Julie n’a pas eu le choix d’aimer ou non Paris. Pour faire carrière dans le théâtre, après une licence d’art du spectacle et 3 ans de formation au CRD (conservatoire à rayonnement départemental) d’Arras, Julie est montée à la capitale, "là où tout se passe". Originaire d’Ohain (59, près de la frontière belge, elle est en 3e année au Cours Florent, une des écoles de théâtre les plus réputées.

Au début, "épuisée" et un peu "paumée"


"En arrivant à Paris, j’ai souhaité poursuivre mes études car j’avais le sentiment de ne pas avoir terminé mon apprentissage et surtout je me suis dit que ça serait plus facile pour la suite. Ne serait-ce que pour le réseau ou pour monter une troupe", raconte Julie. Les premiers mois sont un peu rudes. "Le bruit, le monde, les cours, les répétitions le soir… j’étais épuisée ! Et paumée. J’étais contente d’être là, mais je me sentais perdue dans la grandeur de Paris."

Dans un quartier populaire et convivial


Julie a eu la chance de trouver rapidement un studio, proche de son école, dans le 19e arrondissement. Un studio de 20m2 pour 620 € par mois charges comprises, "dans un quartier super populaire, plein de vie, simple et convivial". Autre changement : le coût de la vie. "Ce n’est pas un mythe : vivre à Paris coûte cher ! Et apprendre à gérer son budget à l’euro près fait partie de l’adaptation."

Dégoter un job de pionne


Pour payer une partie de ses études, Julie est surveillante dans un collège près de chez elle : 470€ de salaire net mensuel pour 15 heures par semaine. "J’avais l’habitude de travailler avec les enfants dans les centres aérés et je trouve le boulot de pionne plus intéressant que les jobs étudiants classiques. En plus, pendant les vacances scolaires, je récupère du temps pour les répétitions et les ados sont de formidables sources d’inspiration pour la scène." Et si la plupart de ses soirées sont prises par des répétitions pour un spectacle en préparation, Julie sait aussi profiter du foisonnement culturel de la capitale. Ses projets pour la suite ne sont pas encore arrêtés, mais elle espère démarrer une tournée avec la pièce qu’elle vient de monter.


Ses conseils

> Pour décrocher un job de surveillante au collège, il faut s'y prendre bien à l'avance : déposer son CV dès le mois de juillet avant de passer un entretien avec le Conseiller principal d'éducation du collège à la fin du mois d'août.
> Sachez garder le contact avec vos amis de province.
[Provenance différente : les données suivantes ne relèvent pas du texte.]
/-- R106 to R110: what each barrier word does to the object it meets, for one instance on an object with Fault clear; registers and
memory stay, but for the reply that `barrive` and `btest` owe.

R109: a lane that reaches `bsync` waits while a lane of its block that has not exited is elsewhere; when the last one arrives, all go
on behind the word. -/
def Obligations.Barriers : Prop :=
  (∀ (s : State) (x : Iss) (l off : Nat) (d e a : Reg) (disp : BitVec 12) (y : CTail),
    let b := x.wp.blk
    let o := s.barAt b off
    let v := x.rd1 l e
    let live := o.good = true ∧ o.fault = false ∧ 0 < o.pend ∧ 0 ≤ o.inb ∧ 0 ≤ o.outb
    let owes := fun (t : State) (n : Nat) => Replies t x l d n ∧ ∃ ps, KeepsButGets s t x.w ps ∧ Owed [l] d 1 ps
    (Meets s x (.binit e a disp y) l off a disp → 1 ≤ v → v ≤ 65535 →
      Next (exec (.binit e a disp y) s) fun t => t.barAt b off = ⟨0, v, v, 0, 0, false, 0⟩ ∧ KeepsRegisters s t) ∧
    (Meets s x (.barrive d a disp y) l off a disp → live →
      s.gateOpen (s.ownerOf x.wp) x.wp.seq .die = true → s.gateOpen (s.ownerOf x.wp) x.wp.seq .core = true →
      Next (exec (.barrive d a disp y) s) fun t => owes t o.gen ∧ t.barAt b off =
        if o.pend = 1 ∧ o.inb = 0 ∧ o.outb = 0 then { o with gen := (o.gen + 1) % 16, pend := o.exp } else { o with pend := o.pend - 1 }) ∧
    (Meets s x (.bwait e a disp y) l off a disp → live → v ≤ 15 →
      (o.gen = v → Next (exec (.bwait e a disp y) s) fun t =>
        AllWait s t x (if uniform x.w64 (.bwait e a disp y) then x.part else maskOf [l]) 
          (.bwait off v (uniform x.w64 (.bwait e a disp y)) s.nextId (y.ctr.map fun c => c.val)) ∧ t.barAt b off = o ∧ KeepsRegisters s t) ∧
      (o.gen ≠ v → Next (exec (.bwait e a disp y) s) fun t => LanesStay s t x.w ∧ t.barAt b off = o ∧ KeepsRegisters s t)) ∧
    (Meets s x (.btest d a disp y) l off a disp → live →
      Next (exec (.btest d a disp y) s) fun t => owes t (o.gen + o.pend * 2 ^ 16) ∧ t.barAt b off = o) ∧
    (Meets s x (.bexpect e a disp y) l off a disp → live → o.inb + (v + 63) / 64 < 2 ^ 31 →
      Next (exec (.bexpect e a disp y) s) fun t =>
        t.barAt b off = { o with inb := o.inb + ((v + 63) / 64 : Nat) } ∧ KeepsRegisters s t)) ∧
  (∀ (s : State) (x : Iss) (z : Fin 16) (b : Block), s.iss (.bsync z) = some x → Calm s x → s.blkOf x.wp = some b → b.pre = .none →
    s.gateOpen (s.ownerOf x.wp) x.wp.seq (if b.cores.length ≤ 1 then .core else .die) = true → x.wp.ended = false →
    (∃ l u, x.part.getLsbD l = true ∧ laneOf s x.w l = some u) →
    ((∃ k wk j u, ¬ (k = x.w ∧ x.part.getLsbD j = true) ∧ s.warps[k]? = some wk ∧ wk.blk = x.wp.blk ∧ wk.ended = false ∧ laneOf s k j = some u ∧ u.st ≠ .exited ∧
        u.st ≠ .waiting .bsync) →
      Next (exec (.bsync z) s) fun t => AllWait s t x x.part .bsync ∧ KeepsAll s t) ∧
    ((∀ k wk j u, s.warps[k]? = some wk → wk.blk = x.wp.blk → wk.ended = false → laneOf s k j = some u →
        (k = x.w ∧ x.part.getLsbD j = true) ∨ u.st = .exited ∨ u.st = .waiting .bsync) →
      Next (exec (.bsync z) s) fun t => KeepsAll s t ∧
        (∀ l u, x.part.getLsbD l = true → laneOf s x.w l = some u →
          ∃ y, laneOf t x.w l = some y ∧ y.st = .standing ∧ y.pc = x.addr + 8) ∧
        ∀ k wk j u, s.warps[k]? = some wk → wk.blk = x.wp.blk → laneOf t k j = some u → u.st ≠ .waiting .bsync))

/-- R96 to R99, R104: a copy word whose lane passes its checks puts one command into the queue of its core, with its operands; nothing is
copied yet, and its counter rises. -/
def Obligations.CopyWords : Prop :=
  ∀ (s : State) (x : Iss) (b : Block) (l : Nat) (d sr n q : Reg) (out : Bool) (y : CTail),
    let bar := if Reg.isS0 q then none else some (x.rd l q 2)
    let elem := fun (op : CopyOp) => (⟨op, x.rd l d 2, x.rd l sr 2, x.rd l n 2 % 2 ^ 32, x.rd l n 2 / 2 ^ 32, x.rd l q 4 % 2 ^ 64, 0,
      if x.rd l q 4 / 2 ^ 64 = 0 then none else some (x.rd l q 4 / 2 ^ 64)⟩ : CopyArgs)
    let enters := fun (i : Instr) (a : CopyArgs) => s.iss i = some x → x.acts i = [l] → s.copyCheck b (opOf x.word) a = none →
      (out = true → ∀ v, a.bar = some v → let o := s.barAt x.wp.blk (v - windowBase)
        StillWait s x.wp.blk (v - windowBase) ∧ 0 < o.pend ∧ o.fault = false ∧ o.outb + ((a.bytes + 63) / 64 : Nat) < 2 ^ 31) →
      Next (exec i s) fun t => KeepsRegisters s t ∧ CountsUp t x y.ctr ∧ ∃ c : Copy, t.copies = s.copies ++ [c] ∧
        c.core = x.wp.core ∧ c.blk = x.wp.blk ∧ c.warp = x.w ∧ c.lane = l ∧ c.word = x.addr ∧ c.op = a.op ∧ c.dst = a.dst ∧ c.src = a.src ∧
        c.n = a.n ∧ c.size = a.size ∧ c.idx = a.idx ∧ c.pat = a.pat ∧ c.bar = a.bar.map (· - windowBase) ∧ c.out = out ∧ c.units = 0 ∧
        c.st = .queued
    s.blkOf x.wp = some b → Calm s x → x.cl.entered = 0 → s.copyQueued x.wp.core < 16 → s.rangesUsed x.wp.core ≤ 30 →
    (∀ c ∈ s.copies, c.id < s.nextId) →
    enters (.xcopy d sr n q out y) ⟨.copy, x.rd l d 2, x.rd l sr 2, x.rd1 l n, 1, 0, 0, bar⟩ ∧
    enters (.xgather d sr n q out y) (elem .gather) ∧ enters (.xscatter d sr n q out y) (elem .scatter) ∧
    enters (.xfill d sr n q out y) ⟨.fill, x.rd l d 2, 0, x.rd1 l n, 1, 0, x.wp.reg l sr 0, bar⟩ ∧
    (∀ list rs, s.iss (.xmcast d sr n q y) = some x → x.acts (.xmcast d sr n q y) = [l] →
      s.rangeBlocks x.w x.wp.blk (x.rd l q 2 - windowBase) 128 false s.nextId = false →
      s.mcastCheck b (opOf x.word) (x.wp.core / 8) ⟨x.rd1 l d, x.rd l sr 2, x.rd1 l n, x.rd l q 2⟩ = .ok (list, rs) →
      Next (exec (.xmcast d sr n q y) s) fun t => KeepsAll s t ∧ CountsUp t x y.ctr ∧ ∃ m : Mcast, t.mcasts = s.mcasts ++ [m] ∧
        m.core = x.wp.core ∧ m.warp = x.w ∧ m.off = x.rd1 l d ∧ m.src = x.rd l sr 2 ∧ m.n = x.rd1 l n ∧ m.bar = list ∧
        m.left = rs.map (fun r => (r, 0)) ∧ m.read = false)
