@[simp] theorem State.advance_agenda (s : State) (n : Nat) : (s.advance n).agenda = s.agenda := rfl
@[simp] theorem State.advance_cur (s : State) (n : Nat) : (s.advance n).cur = s.cur := rfl
@[simp] theorem State.advance_free (s : State) (n : Nat) : (s.advance n).free = s.free := rfl
@[simp] theorem State.advance_nextId (s : State) (n : Nat) : (s.advance n).nextId = s.nextId := rfl
@[simp] theorem State.advance_clk (s : State) (n : Nat) : (s.advance n).clk = s.clk.advance n := rfl
@[simp] theorem State.advance_moduleForm (s : State) (n : Nat) : (s.advance n).moduleForm = s.moduleForm := rfl
@[simp] theorem State.advance_boot (s : State) (n : Nat) : (s.advance n).boot = s.boot := rfl
@[simp] theorem State.advance_opened (s : State) (n : Nat) : (s.advance n).opened = s.opened := rfl
@[simp] theorem State.advance_thermal (s : State) (n : Nat) : (s.advance n).thermal = s.thermal := rfl
@[simp] theorem State.advance_excess (s : State) (n : Nat) : (s.advance n).excess = s.excess := rfl
@[simp] theorem State.advance_alarm (s : State) (n : Nat) : (s.advance n).alarm = s.alarm := rfl
@[simp] theorem State.advance_log (s : State) (n : Nat) : (s.advance n).log = s.log := rfl
@[simp] theorem State.advance_trips (s : State) (n : Nat) : (s.advance n).trips = s.trips := rfl
@[simp] theorem State.advance_poison (s : State) (n : Nat) : (s.advance n).poison = s.poison := rfl
@[simp] theorem State.advance_measured (s : State) (n : Nat) : (s.advance n).measured = s.measured := rfl
@[simp] theorem State.advance_fuses (s : State) (n : Nat) : (s.advance n).fuses = s.fuses := rfl
@[simp] theorem State.advance_dies (s : State) (n : Nat) : (s.advance n).dies = s.dies := rfl
@[simp] theorem State.advance_ports (s : State) (n : Nat) : (s.advance n).ports = s.ports := rfl
@[simp] theorem State.advance_lanemap (s : State) (n : Nat) : (s.advance n).lanemap = s.lanemap := rfl
@[simp] theorem State.advance_issued (s : State) (n : Nat) : (s.advance n).issued = s.issued := rfl
@[simp] theorem State.advance_pipes_ (s : State) (n : Nat) : (s.advance n).pipes_ = s.pipes_ := rfl
@[simp] theorem State.advance_holds (s : State) (n : Nat) : (s.advance n).holds = s.holds := rfl
@[simp] theorem State.advance_grace (s : State) (n : Nat) : (s.advance n).grace = s.grace := rfl
@[simp] theorem State.advance_drainbud (s : State) (n : Nat) : (s.advance n).drainbud = s.drainbud := rfl
@[simp] theorem State.advance_forward (s : State) (n : Nat) : (s.advance n).forward = s.forward := rfl
@[simp] theorem State.advance_mem (s : State) (n : Nat) : (s.advance n).mem = s.mem := rfl
@[simp] theorem State.advance_memkey (s : State) (n : Nat) : (s.advance n).memkey = s.memkey := rfl
@[simp] theorem State.advance_lines (s : State) (n : Nat) : (s.advance n).lines = s.lines := rfl
@[simp] theorem State.advance_wbs (s : State) (n : Nat) : (s.advance n).wbs = s.wbs := rfl
@[simp] theorem State.advance_peerWrites (s : State) (n : Nat) : (s.advance n).peerWrites = s.peerWrites := rfl
@[simp] theorem State.advance_ccache (s : State) (n : Nat) : (s.advance n).ccache = s.ccache := rfl
@[simp] theorem State.advance_tlb (s : State) (n : Nat) : (s.advance n).tlb = s.tlb := rfl
@[simp] theorem State.advance_walks (s : State) (n : Nat) : (s.advance n).walks = s.walks := rfl
@[simp] theorem State.advance_wfaults (s : State) (n : Nat) : (s.advance n).wfaults = s.wfaults := rfl
@[simp] theorem State.advance_heldBy (s : State) (n : Nat) : (s.advance n).heldBy = s.heldBy := rfl
@[simp] theorem State.advance_reqs (s : State) (n : Nat) : (s.advance n).reqs = s.reqs := rfl
@[simp] theorem State.advance_probes (s : State) (n : Nat) : (s.advance n).probes = s.probes := rfl
@[simp] theorem State.advance_served_ (s : State) (n : Nat) : (s.advance n).served_ = s.served_ := rfl
@[simp] theorem State.advance_turns (s : State) (n : Nat) : (s.advance n).turns = s.turns := rfl
@[simp] theorem State.advance_queues (s : State) (n : Nat) : (s.advance n).queues = s.queues := rfl
@[simp] theorem State.advance_tenparts (s : State) (n : Nat) : (s.advance n).tenparts = s.tenparts := rfl
@[simp] theorem State.advance_fns (s : State) (n : Nat) : (s.advance n).fns = s.fns := rfl
@[simp] theorem State.advance_launches (s : State) (n : Nat) : (s.advance n).launches = s.launches := rfl
@[simp] theorem State.advance_blocks (s : State) (n : Nat) : (s.advance n).blocks = s.blocks := rfl
@[simp] theorem State.advance_warps (s : State) (n : Nat) : (s.advance n).warps = s.warps := rfl
@[simp] theorem State.advance_carves (s : State) (n : Nat) : (s.advance n).carves = s.carves := rfl
@[simp] theorem State.advance_placeq (s : State) (n : Nat) : (s.advance n).placeq = s.placeq := rfl
@[simp] theorem State.advance_placeFrom (s : State) (n : Nat) : (s.advance n).placeFrom = s.placeFrom := rfl
@[simp] theorem State.advance_tasks (s : State) (n : Nat) : (s.advance n).tasks = s.tasks := rfl
@[simp] theorem State.advance_balanced (s : State) (n : Nat) : (s.advance n).balanced = s.balanced := rfl
@[simp] theorem State.advance_depths (s : State) (n : Nat) : (s.advance n).depths = s.depths := rfl
@[simp] theorem State.advance_lastDisp (s : State) (n : Nat) : (s.advance n).lastDisp = s.lastDisp := rfl
@[simp] theorem State.advance_copies (s : State) (n : Nat) : (s.advance n).copies = s.copies := rfl
@[simp] theorem State.advance_mcasts (s : State) (n : Nat) : (s.advance n).mcasts = s.mcasts := rfl
@[simp] theorem State.advance_mx (s : State) (n : Nat) : (s.advance n).mx = s.mx := rfl
@[simp] theorem State.advance_lastMx (s : State) (n : Nat) : (s.advance n).lastMx = s.lastMx := rfl
@[simp] theorem State.advance_poolBy (s : State) (n : Nat) : (s.advance n).poolBy = s.poolBy := rfl
@[simp] theorem State.advance_rings (s : State) (n : Nat) : (s.advance n).rings = s.rings := rfl
@[simp] theorem State.advance_stages (s : State) (n : Nat) : (s.advance n).stages = s.stages := rfl
@[simp] theorem State.advance_pipes (s : State) (n : Nat) : (s.advance n).pipes = s.pipes := rfl
@[simp] theorem State.advance_groups (s : State) (n : Nat) : (s.advance n).groups = s.groups := rfl
@[simp] theorem State.advance_preempts (s : State) (n : Nat) : (s.advance n).preempts = s.preempts := rfl
@[simp] theorem State.advance_images (s : State) (n : Nat) : (s.advance n).images = s.images := rfl
@[simp] theorem State.advance_keys (s : State) (n : Nat) : (s.advance n).keys = s.keys := rfl
@[simp] theorem State.advance_nextKey (s : State) (n : Nat) : (s.advance n).nextKey = s.nextKey := rfl
@[simp] theorem State.advance_coreOwn (s : State) (n : Nat) : (s.advance n).coreOwn = s.coreOwn := rfl
@[simp] theorem State.advance_frameOwn (s : State) (n : Nat) : (s.advance n).frameOwn = s.frameOwn := rfl
@[simp] theorem State.advance_journal (s : State) (n : Nat) : (s.advance n).journal = s.journal := rfl
@[simp] theorem State.advance_jobs (s : State) (n : Nat) : (s.advance n).jobs = s.jobs := rfl
@[simp] theorem State.advance_spdm (s : State) (n : Nat) : (s.advance n).spdm = s.spdm := rfl
@[simp] theorem State.advance_inbound (s : State) (n : Nat) : (s.advance n).inbound = s.inbound := rfl
@[simp] theorem State.advance_out (s : State) (n : Nat) : (s.advance n).out = s.out := rfl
Paris n'est pas le centre du monde !

Sommaire du dossier
Liza, 19 ans, de Montpellier : "Le plus difficile à Paris a été de se loger" Elodie, 24 ans, de Bordeaux : "J’aime Paris car il y a toujours quelque chose à faire" François, 22 ans, de Gannat : "Je suis monté à la capitale du cinéma" Thomas, 20 ans, de Belfort : "A Paris ou ailleurs, je suis d’abord dans mon école" Aude, 26 ans, de Toulouse : "Paris ? Une ville plus stressante, plus intense" Maëylis, 20 ans, de Lille : "J’ai opté pour une colocation en banlieue parisienne " Gabriel, 18 ans, de Montpellier : "J’ai remarqué qu’à Paris je marche plus vite !" Clotilde, 21 ans, de Pertuis : "Dans la bulle de ma promo, au cœur de la capitale" Sarah, 23 ans, de Lille : "Je profitais plus de Paris comme touriste qu'en tant qu'étudiante"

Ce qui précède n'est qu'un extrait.